About this task: Throughout the entries below, report every line where "block" is found.

Stored data
==*==
-- ==== Sys2Proof/Tests/Slice0.lean ====
section
/-! SUPPORT. The model's own tests. Expected values are the spec's (95_test_vectors.md: V-… and S…, and the encodings of
30_encoding.md), or computed by hand from the rule named. The second half gives, for each statement that has hypotheses,
a state and operands that meet them. -/

namespace Sys2Proof.Tests

open Sys2Proof Sys2Proof.Machine

/-! ### Small states -/

/-- The constants of program P1: `HIRES`, `SDLY` 1100, `IOERR_W` 8, `timed`. -/
def cfgHires : Settings := ⟨.hires, 18000#16, 1100#16, 8, .timed⟩

/-- The same instance under the other reading of the call sites. -/
def cfgAwaited : Settings := { cfgHires with sense := .awaited }

/-- A `LOWRES` instance. -/
def cfgLowres : Settings := { cfgHires with variant := .lowres }

/-- A block in phase `p` of a running `READ` that will get the answers `pins`. -/
def inPhase (p : BitVec 4) (pins : List PinIn) : State := { State.reset with cfg := cfgHires, phase := p, pins := pins }

/-- A block in `SAMPLE` at index `n`, in sub-state `u` with count `c`. -/
def sampling (n : BitVec 7) (u : Sub) (c : Byte) (pins : List PinIn) : State :=
  { inPhase Phase.sample pins with idx := n, sub := u, cnt := c }

/-- A read that observed `l`. -/
def lv (l : Level) : PinIn := ⟨none, l, false⟩

/-- A set that succeeded. -/
def setOk : PinIn := ⟨none, false, false⟩

/-- An operation that failed with `e`; `took` as drawn. -/
def failed (e : Nat) (took : Bool) : PinIn := ⟨some e, true, took⟩

/-- The next state, where there is one. -/
def nextOf (o : Host.Outcome State Fault Refusal) : Option State :=
  match o with
  | .next t => some t
  | .fault _ => none
  | .refused _ => none

/-- The fault, where there is one. -/
def faultOf (o : Host.Outcome State Fault Refusal) : Option Fault :=
  match o with
  | .next _ => none
  | .fault f => some f
  | .refused _ => none

/-- The pulses of a frame, `(50, 70)` for a 1 and `(50, 26)` for a 0 (95, section 3). -/
def pulsesOf (b : Vector Byte 5) : Vector Pulse 40 :=
  Vector.ofFn fun i => ⟨50#8, if (b.toList.getD (i.val / 8) 0#8).getLsbD (7 - i.val % 8) then 70#8 else 26#8⟩

/-- A block about to decode the frame `b`. -/
def decoding (b : Vector Byte 5) : State := { inPhase Phase.decode [] with pulse := pulsesOf b }

/-- A block that has ended a `READ` with the Reading `02 8C 01 5F`. -/
def finished : State :=
  { inPhase Phase.idle [] with done := true, ok := true, rvar := .hires, data := #v[0x02#8, 0x8C#8, 0x01#8, 0x5F#8] }

/-! ### Ill-formed operations -/

theorem test_wellFormed_refuses_pulse_40 : (Instr.sample 40#6 false).wellFormed = false := by decide
theorem test_wellFormed_refuses_pulse_63 : (Instr.sample 63#6 true).wellFormed = false := by decide

/-! ### Decoding: words written out from 30_encoding.md R69 -/

theorem test_decode_read : decodeWord (.cmd 0b00000001#8) = .instr .read := by decide
theorem test_decode_idle : decodeWord (.seq 0b00000000000#11) = .instr .idle := by decide
theorem test_decode_h1Set : decodeWord (.seq 0b00010000000#11) = .instr .h1Set := by decide
theorem test_decode_h1Hold : decodeWord (.seq 0b00100000000#11) = .instr .h1Hold := by decide
theorem test_decode_h2Set : decodeWord (.seq 0b00110000000#11) = .instr .h2Set := by decide
theorem test_decode_h2Hold : decodeWord (.seq 0b01000000000#11) = .instr .h2Hold := by decide
theorem test_decode_h3Set : decodeWord (.seq 0b01010000000#11) = .instr .h3Set := by decide
theorem test_decode_h3Hold : decodeWord (.seq 0b01100000000#11) = .instr .h3Hold := by decide
theorem test_decode_ackLow : decodeWord (.seq 0b01110000000#11) = .instr .ackLow := by decide
theorem test_decode_ackHigh : decodeWord (.seq 0b10000000000#11) = .instr .ackHigh := by decide
theorem test_decode_sample : decodeWord (.seq 0b10010001101#11) = .instr (.sample 6#6 true) := by decide
theorem test_decode_sample_last : decodeWord (.seq 0x4CF#11) = .instr (.sample 39#6 true) := by decide
theorem test_decode_decode : decodeWord (.seq 0b10100000000#11) = .instr .decode := by decide
theorem test_decode_refuses_index_80 : decodeWord (.seq 0x4D0#11) = .reserved (.indexRange 80#7) := by decide
theorem test_decode_refuses_phase_B : decodeWord (.seq 0x580#11) = .reserved (.phase 0xB#4) := by decide
theorem test_decode_refuses_command_2 : decodeWord (.cmd 0x02#8) = .reserved (.command 2#8) := by decide
theorem test_bytes_of_sample : decodeBytes [0x8D#8, 0x04#8] = .instr (.sample 6#6 true) := by decide
theorem test_bytes_refused : decodeBytes [0x8D#8, 0x0C#8] = .reserved .layout := by decide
==*==
Task output:
/-- A block in phase `p` of a running `READ` that will get the answers `pins`. -/
/-- A block in `SAMPLE` at index `n`, in sub-state `u` with count `c`. -/
/-- A block about to decode the frame `b`. -/
/-- A block that has ended a `READ` with the Reading `02 8C 01 5F`. -/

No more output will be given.